At current prices, the shares trade at a 15% FCF yield. As the market further appreciates its stability, pro forma cash generation and its ability to add and integrate additional assets, I believe the shares will trade less like a mining company and more like a Yieldco or MLP. In the interim, the company’s NOLs will shield taxes for at least the next 5-7 years, with a likely conversion to an MLP upon exhaustion of these benefits.
For those who want the quick and dirty thesis skip to the EBITDA, FCF and valuation sections
Legacy Westmoreland consists of six surface coal mines in Montana, Wyoming, North Dakota and Texas. Sub-bituminous coal comprises two-thirds (heat content of 8,500-10,000 BTU/lb), whereas lignite (heat content of 6,500-7,000 BTU/lb) is the remaining one-third of tonnage. Annual production (Westmoreland standalone) is 25-28 million tons equating to a 19 year reserve life based on proved and probable reserves of 514 million tons. Production is substantially contracted (95% for legacy Westmoreland - see “Major Contract” section). The asset base also includes two modern (non-core) coal-fired power plants in North Carolina (Roanoke Valley plants, or “ROVA”).
Compared to other North American coal companies, Westmoreland focuses on niche assets that are strategically-located near customers and/or rail transportation. The majority of production (75% at legacy Westmoreland) is mine-mouth coal transported via conveyor belt and sold under long term contracts to neighboring power plants.

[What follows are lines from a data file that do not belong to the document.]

-- ==== Sys2Proof/Laws/Touch/Sedge.lean ====
section
/-!
SUPPORT. Laws/Touch/Sedge.lean: for each operation of Machine/Sedge.lean, what it can do: the queue stays, only the parts listed change, and the
registers and memories keep their canonical form.
-/

set_option linter.all false

namespace Sys2Proof.Machine

theorem State.clearMarks_touches {L : List Part} {z0 : State} {s : State} {d : Nat} (hz : Touches L z0 s) (hL : covers L [.regs] = true) :
    Touches L z0 (State.clearMarks s d) := by
  refine hz.andThen (A := [.regs]) ?_ hL
  unfold State.clearMarks
  repeat' first
    | (with_reducible first | intro _ | assumption | exact Touches.refl | apply State.setReg_touches | apply Touches.foldl | apply Touches.foldlFst)
    | exact rfl | extract_lets -underBinder | split

theorem State.walkStart_touches {L : List Part} {z0 : State} {s : State} {d : Nat} (hz : Touches L z0 s) (hL : covers L [.regs, .ud0, .ud1] = true) :
    Touches L z0 (State.walkStart s d) := by
  refine hz.andThen (A := [.regs, .ud0, .ud1]) ?_ hL
  unfold State.walkStart
  repeat' first
    | (with_reducible first | intro _ | assumption | exact Touches.refl | apply State.clearMarks_touches | apply State.modUd_touches
                            | apply State.wr_touches)
    | exact rfl | extract_lets -underBinder | split

theorem State.launchEnt_touches {L : List Part} {z0 : State} {s : State} {d : Nat} {x : UdEnt} (hz : Touches L z0 s)
    (hL : covers L [.regs, .ud0, .ud1] = true) :
    Touches L z0 (State.launchEnt s d x) := by
  refine hz.andThen (A := [.regs, .ud0, .ud1]) ?_ hL
  unfold State.launchEnt
  repeat' first
    | (with_reducible first | intro _ | assumption | exact Touches.refl | apply State.modUd_touches | apply State.showFlight_touches
                            | apply State.wr_touches)
    | exact rfl | extract_lets -underBinder | split

theorem State.startEntry_touches {L : List Part} {z0 : State} {s : State} {d : Nat} {idx : Nat} {kind : Nat} (hz : Touches L z0 s)
    (hL : covers L [.regs, .out, .counter, .msix, .fab, .peat, .caches, .ud0, .ud1] = true) :
    Touches L z0 (State.startEntry s d idx kind) := by
  refine hz.andThen (A := [.regs, .out, .counter, .msix, .fab, .peat, .caches, .ud0, .ud1]) ?_ hL
  unfold State.startEntry
  repeat' first
    | (with_reducible first | intro _ | assumption | exact Touches.refl | apply State.launchEnt_touches | apply State.peatTrouble_touches
                            | apply State.readEntry_touches | apply State.readRec_touches | apply State.udRequest_touches
                            | apply State.walkFault_touches | apply Touches.ite | refine Touches.ofFst (by assumption) ?_)
    | exact rfl | extract_lets -underBinder | split
    | (show Touches _ _ (Prod.fst _); dsimp only)
    | dsimp +zetaDelta only

theorem State.nacc_touches {L : List Part} {z0 : State} {s : State} {d : Nat} {grp : Nat} {a : Nat} {v : Nat} (hz : Touches L z0 s)
    (hL : covers L [.regs] = true) :
    Touches L z0 (State.nacc s d grp a v) := by
  refine hz.andThen (A := [.regs]) ?_ hL
  unfold State.nacc
  repeat' first
    | (with_reducible first | intro _ | assumption | exact Touches.refl | apply State.wr_touches)
    | exact rfl | extract_lets -underBinder | split

theorem State.accBlocks_touches {L : List Part} {z0 : State} {s : State} {d : Nat} {grp : Nat} {c : UdCtx} {prog : List Nat} {kk : Nat}
    {g : List (List Val)} {old : List (List Nat)} {n : Nat} (hz : Touches L z0 s) (hL : covers L [.regs] = true) :
    Touches L z0 (State.accBlocks s d grp c prog kk g old n) := by
  refine hz.andThen (A := [.regs]) ?_ hL
  unfold State.accBlocks
  repeat' first
    | (with_reducible first | intro _ | assumption | exact Touches.refl | apply State.nacc_touches | apply Touches.foldl | apply Touches.foldlFst)
    | exact rfl | extract_lets -underBinder | split

theorem State.accUpdate_touches {L : List Part} {z0 : State} {s : State} {d : Nat} {x : UdEnt} {g : List (List Val)} {old : List (List Nat)}
    {bad : Option Nat} (hz : Touches L z0 s) (hL : covers L [.regs] = true) :
    Touches L z0 (State.accUpdate s d x g old bad) := by
  refine hz.andThen (A := [.regs]) ?_ hL
  unfold State.accUpdate
  repeat' first
    | (with_reducible first | intro _ | assumption | exact Touches.refl | apply State.accBlocks_touches | apply Touches.ite
                            | refine Touches.ofFst (by assumption) ?_)
    | exact rfl | extract_lets -underBinder | split

theorem State.abandon_touches {L : List Part} {z0 : State} {s : State} {d : Nat} {x : UdEnt} {cls : Nat} (hz : Touches L z0 s)
    (hL : covers L [.regs, .out, .counter, .msix, .fab, .stack, .peat, .far, .caches, .ud0, .ud1] = true) :
    Touches L z0 (State.abandon s d x cls) := by
  refine hz.andThen (A := [.regs, .out, .counter, .msix, .fab, .stack, .peat, .far, .caches, .ud0, .ud1]) ?_ hL
  unfold State.abandon
  repeat' first
    | (with_reducible first | intro _ | assumption | exact Touches.refl | apply State.countTrouble_touches | apply State.modUd_touches
                            | apply State.raise_touches | apply State.reemit_touches | apply State.resolveEnt_touches
                            | apply State.showHeld_touches | apply Touches.ite)
    | exact rfl | extract_lets -underBinder | split

theorem State.publish_touches {L : List Part} {z0 : State} {s : State} {d : Nat} {x : UdEnt} {w : List Nat} (hz : Touches L z0 s)
    (hL : covers L [.regs, .out, .counter, .msix, .fab, .stack, .far, .caches, .ud0, .ud1] = true) :
    Touches L z0 (State.publish s d x w) := by
  refine hz.andThen (A := [.regs, .out, .counter, .msix, .fab, .stack, .far, .caches, .ud0, .ud1]) ?_ hL
  unfold State.publish
  repeat' first
    | (with_reducible first | intro _ | assumption | exact Touches.refl | apply State.emitCopies_touches | apply State.modEnt_touches
                            | apply State.modUd_touches | apply State.resolveEnt_touches | apply State.showHeld_touches | apply Touches.ite)
    | exact rfl | extract_lets -underBinder | split

theorem State.runPingPong_touches {L : List Part} {z0 : State} {s : State} {d : Nat} {x : UdEnt} {g : List (List Val)} (hz : Touches L z0 s)
    (hL : covers L [.regs, .out, .counter, .msix, .fab, .stack, .peat, .far, .caches, .ud0, .ud1] = true) :
    Touches L z0 (State.runPingPong s d x g) := by
  refine hz.andThen (A := [.regs, .out, .counter, .msix, .fab, .stack, .peat, .far, .caches, .ud0, .ud1]) ?_ hL
  unfold State.runPingPong
  repeat' first
    | (with_reducible first | intro _ | assumption | exact Touches.refl | apply State.abandon_touches | apply State.accUpdate_touches
                            | apply State.peatTrouble_touches | apply State.publish_touches | apply State.readSlot_touches
                            | apply State.resolveEnt_touches | apply State.writeSlot_touches | apply Touches.ite
                            | refine Touches.ofFst (by assumption) ?_)
    | exact rfl | extract_lets -underBinder | split
    | (show Touches _ _ (Prod.fst _); dsimp only)
    | dsimp +zetaDelta only

theorem State.runInplace_touches {L : List Part} {z0 : State} {s : State} {d : Nat} {x : UdEnt} {g : List (List Val)} (hz : Touches L z0 s)
    (hL : covers L [.regs, .out, .counter, .msix, .fab, .stack, .peat, .far, .caches, .ud0, .ud1, .journal] = true) :
    Touches L z0 (State.runInplace s d x g) := by
  refine hz.andThen (A := [.regs, .out, .counter, .msix, .fab, .stack, .peat, .far, .caches, .ud0, .ud1, .journal]) ?_ hL
  unfold State.runInplace
  repeat' first
    | (with_reducible first | intro _ | assumption | exact Touches.refl | apply State.abandon_touches | apply State.accUpdate_touches
                            | apply State.countTrouble_touches | apply State.jnlDevice_touches | apply State.peatTrouble_touches
                            | apply State.publish_touches | apply State.readSlot_touches | apply State.resolveEnt_touches
                            | apply State.setCommit_touches | apply State.tear_touches | apply State.writeSlot_touches | apply Touches.ite
                            | refine Touches.ofFst (by assumption) ?_)
    | exact rfl | extract_lets -underBinder | split
    | (show Touches _ _ (Prod.fst _); dsimp only)
    | dsimp +zetaDelta only

theorem State.runEmpty_touches {L : List Part} {z0 : State} {s : State} {d : Nat} {x : UdEnt} (hz : Touches L z0 s)
    (hL : covers L [.regs, .out, .counter, .msix, .fab, .stack, .peat, .far, .caches, .ud0, .ud1] = true) :
    Touches L z0 (State.runEmpty s d x) := by
  refine hz.andThen (A := [.regs, .out, .counter, .msix, .fab, .stack, .peat, .far, .caches, .ud0, .ud1]) ?_ hL
  unfold State.runEmpty
  repeat' first
    | (with_reducible first | intro _ | assumption | exact Touches.refl | apply State.bump_touches | apply State.commitVersion_touches
                            | apply State.emitCopies_touches | apply State.peatTrouble_touches | apply State.resolveEnt_touches | apply Touches.ite)
    | exact rfl | extract_lets -underBinder | split
    | (show Touches _ _ (Prod.fst _); dsimp only)

theorem State.runUpdate_touches {L : List Part} {z0 : State} {s0 : State} {d : Nat} {x : UdEnt} (hz : Touches L z0 s0)
    (hL : covers L [.regs, .out, .counter, .msix, .fab, .stack, .peat, .far, .caches, .ud0, .ud1, .journal] = true) :
    Touches L z0 (State.runUpdate s0 d x) := by
  refine hz.andThen (A := [.regs, .out, .counter, .msix, .fab, .stack, .peat, .far, .caches, .ud0, .ud1, .journal]) ?_ hL
  unfold State.runUpdate
  repeat' first
    | (with_reducible first | intro _ | assumption | exact Touches.refl | apply State.abandon_touches | apply State.addExps_touches
                            | apply State.countTrouble_touches | apply State.resolveEnt_touches | apply State.runEmpty_touches
                            | apply State.runInplace_touches | apply State.runPingPong_touches | apply State.udTouch_touches | apply Touches.ite)
    | exact rfl | extract_lets -underBinder | split
    | (show Touches _ _ (Prod.fst _); dsimp only)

Coal power plants supplied by Westmoreland (legacy and combined with Sherritt) are cost competitive with natgas at $2/mmbtu. Additionally, the boilers of adjacent power plants are often specifically designed for the chemical specification of Westmoreland’s coal as these plants were purposefully built near the mine to limit transportation costs. Customer concentration is significant as the top five buyers* represent 67% of revenues but as an offset these relationships span multiple decades (e.g. principal customers supplied for over 25 years).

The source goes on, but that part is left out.